TRADITIONALLY, countries’ global political power was assessed according to military might: the one with the largest army had the most power. But that logic was not always reflected in reality.
The US lost the Vietnam War; the Soviet Union was defeated in Afghanistan. In its first few years in Iraq, the US discovered the wisdom of Talleyrand’s adage that the one thing you cannot do with a bayonet is sit on it.
Enter soft power. The term was coined by Harvard’s Joseph S. Nye in 1990 to account for the influence a country wields, beyond its military (or “hard”) power. As Nye put it, a country’s power rests on its “ability to alter the behavior of others” to get what it wants, whether through coercion (sticks), payments (carrots), or attraction (soft power).
The US has been a haven for immigrants, and the land of the American Dream — the promise that anyone can be anything if they work hard enough.
It is also the home of Boeing and Intel, Google and Apple, Microsoft and MTV, Hollywood and Disneyland, McDonald’s and Starbucks — in short, some of the most recognizable and influential brands and industries in the world.
The attractiveness of these assets, and of the American lifestyle that they represent, is that they enable the US to persuade, rather than compel, others to adopt its agenda. In this sense, soft power acts as both an alternative and a complement to hard power.
But there are limits to a country’s soft power — even America’s. In the wake of the US terrorist attacks of September 11, 2001, there was an outpouring of goodwill for the US. Then the country launched its War on Terror, in which it relied heavily on hard power.
The instruments of that power — the Iraq invasion, indefinite detention of “enemy combatants” and other suspects at Guantánamo Bay prison, the Abu Ghraib scandal, revelations of CIA “black sites,” the killing of Iraqi civilians by private US security contractors — were not received well by the global public.
America’s soft-power assets were inadequate to compensate for the deficiencies of its hard-power approach.
Fans of American culture were not prepared to overlook the excesses of Guantánamo. Using Microsoft Windows does not predispose you to accept torture by the country that produces it. America’s soft power declined sharply, demonstrating that how a country exercises its hard power affects how much soft power it can evoke.
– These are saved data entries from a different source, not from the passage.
/-! ### Architected errors (R202, R203) -/

/-- Settles O20: the step is `State.refuse` on the state without the action. -/
theorem illegalWordIsRefused : Obligations.IllegalWordIsRefused := by
  intro s v o rest e hq hin hleg
  rw [step_of_action hin (.inl hq)]
  exact congrArg Host.Outcome.next (perform_write_cmd_illegal (s := { s with inputs := rest }) hq hleg)

/-- A CTRL write with bit 0 = 1 while busy is the hazard 7; with bit 0 = 0 it does nothing. -/
theorem writeCtrl_busy {s : State} {v : BusWord} (hb : s.busy = true) (hv : v.getLsbD 0 = true) :
    s.writeCtrl v = s.hazard .hazWipe := by
  rw [State.writeCtrl, if_pos hv, if_pos hb]

theorem writeCtrl_bit0_zero {s : State} {v : BusWord} (hv : v.getLsbD 0 = false) : s.writeCtrl v = s := by
  rw [State.writeCtrl, if_neg (by rw [hv]; decide)]

/-- A read while busy records nothing and sets no STATUS bit. -/
theorem perform_read_busy {s : State} (hb : s.busy = true) (a : CellAddr) :
    (s.perform (.read a)).haz = s.haz ∧ (s.perform (.read a)).ecode = s.ecode ∧
      (s.perform (.read a)).faults = s.faults := by
  rw [State.perform]
  obtain ⟨v, h⟩ | h | ⟨hq, -⟩ := hostRead_cases a s
  · simp [h]
  · simp [h]
  · exact absurd hq ((busy_eq_true s).1 hb)

/-- Settles O21: each write that R203 names is `State.hazard`, and no other access of a busy core is. -/
theorem busyWritesAreDropped : Obligations.BusyWritesAreDropped := by
  intro s v hb
  refine ⟨?_, fun a hlo hhi => ?_, fun hv => ?_, fun hv => ?_, perform_read_busy hb, ?_, ?_, fun a h5 ha => ?_⟩
  · rw [perform_write_cmd, writeCmd_busy _ _ hb]
    rfl
  · obtain ⟨k, j, hcell⟩ := cellOf_window hlo hhi
    rw [perform_write_digit _ _ hcell, writeDigit_busy _ _ _ _ hb]
    rfl
  · rw [perform_write_ctrl, writeCtrl_busy hb hv]
    rfl
  · rw [perform_write_ctrl, writeCtrl_bit0_zero hv]
  · rw [perform_write_status, State.clearStatus_haz]
    exact fun h => (Bool.and_eq_true_iff.1 h).1
  · rw [perform_write_status, State.clearStatus_faults]
  · exact perform_write_reserved s v (cellOf_reserved h5 ha)

/-! ### What acceptance records (R204(b), R205) -/

/-- The first unwritten digit is found at its place. -/
theorem firstUnwrittenDigit_eq_some {sl : Slot} {j : Nat} (k : Nat) (hj : j < sl.length)
    (hd : (sl.getD j Digit.unwritten).written = false)
    (hbefore : ∀ j' < j, (sl.getD j' Digit.unwritten).written = true) : firstUnwrittenDigit k sl = some (k + j) := by
  induction sl generalizing j k with
  | nil => exact absurd hj (Nat.not_lt_zero j)
  | cons d ds ih =>
    rw [firstUnwrittenDigit]
    cases j with
    | zero => rw [if_neg (by simpa using hd), Nat.add_zero]
    | succ j =>
      have hfirst : d.written = true := hbefore 0 (Nat.succ_pos j)
      rw [if_pos hfirst, ih (k + 1) (Nat.lt_of_succ_lt_succ hj) hd fun j' hj' => hbefore (j' + 1) (Nat.succ_lt_succ hj')]
      congr 1
      omega

/-- Written slots before it do not hide the first slot with an unwritten digit. -/
theorem firstUnwritten_append {slots : List Slot} {pre : List Nat} {k j : Nat} (post : List Nat)
    (hpre : ∀ x ∈ pre, slotWritten (slotAt slots x) = true) (hk : firstUnwrittenDigit 0 (slotAt slots k) = some j) :
    firstUnwritten slots (pre ++ k :: post) = some (k, j) := by
  induction pre with
  | nil => simp [firstUnwritten, hk]
  | cons x pre ih =>
    have hx : firstUnwrittenDigit 0 (slotAt slots x) = none := (firstUnwrittenDigit_eq_none 0 _).2 (hpre x (by simp))
    simp [firstUnwritten, hx, ih fun y hy => hpre y (by simp [hy])]

/-- What `firstNotBelow` finds is not below the bound, and everything before it is. -/
theorem firstNotBelow_eq_some {bound k m : Nat} {vs : List Nat} (h : firstNotBelow bound k vs = some m) :
    ∃ j, m = k + j ∧ bound ≤ component vs j ∧ Below bound (vs.take j) := by
  induction vs generalizing k with
  | nil => simp [firstNotBelow] at h
  | cons v vs ih =>
    rw [firstNotBelow] at h
    split at h
    next hv =>
      obtain ⟨j, rfl, hj, hbelow⟩ := ih h
      refine ⟨j + 1, by omega, hj, ?_⟩
      rw [List.take_succ_cons]
      exact List.forall_mem_cons.2 ⟨hv, hbelow⟩
    next hv =>
      obtain rfl : k = m := by simpa using h
      exact ⟨0, rfl, Nat.le_of_not_lt hv, by simp [Below]⟩

section Violation

variable {par : Params} {i : Instr} {src : Sources} {k : Nat}

theorem firstOverTwoP_rs1 (h : firstOverTwoP par src = some (.rs1, k)) :
    2 * par.p ≤ component src.rs1 k ∧ Below (2 * par.p) (src.rs1.take k) := by
  unfold firstOverTwoP at h
  split at h
  next m hm =>
    obtain ⟨j, rfl, hj⟩ := firstNotBelow_eq_some hm
    obtain rfl : j = k := by simpa using h
    exact hj
  next => simp at h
Nye has argued that, in an information age, soft power often accrues to the country with the better story.
The US has long been the “land of the better story.” It has a thirst for new ideas and a knack for innovation. But the story of America told in this election has deeply diminished the soft power the US evokes. Fear trumped hope.
Shashi Tharoor, a former UN under-secretary-general and former Indian Minister of State for External Affairs and Minister of State for Human Resource Development, is currently Chairman of the Parliamentary Standing Committee on External Affairs and an MP for the Indian National Congress. Copyright: Project Syndicate, 2016.www.project-syndicate.org. Shanghai Daily condensed the article.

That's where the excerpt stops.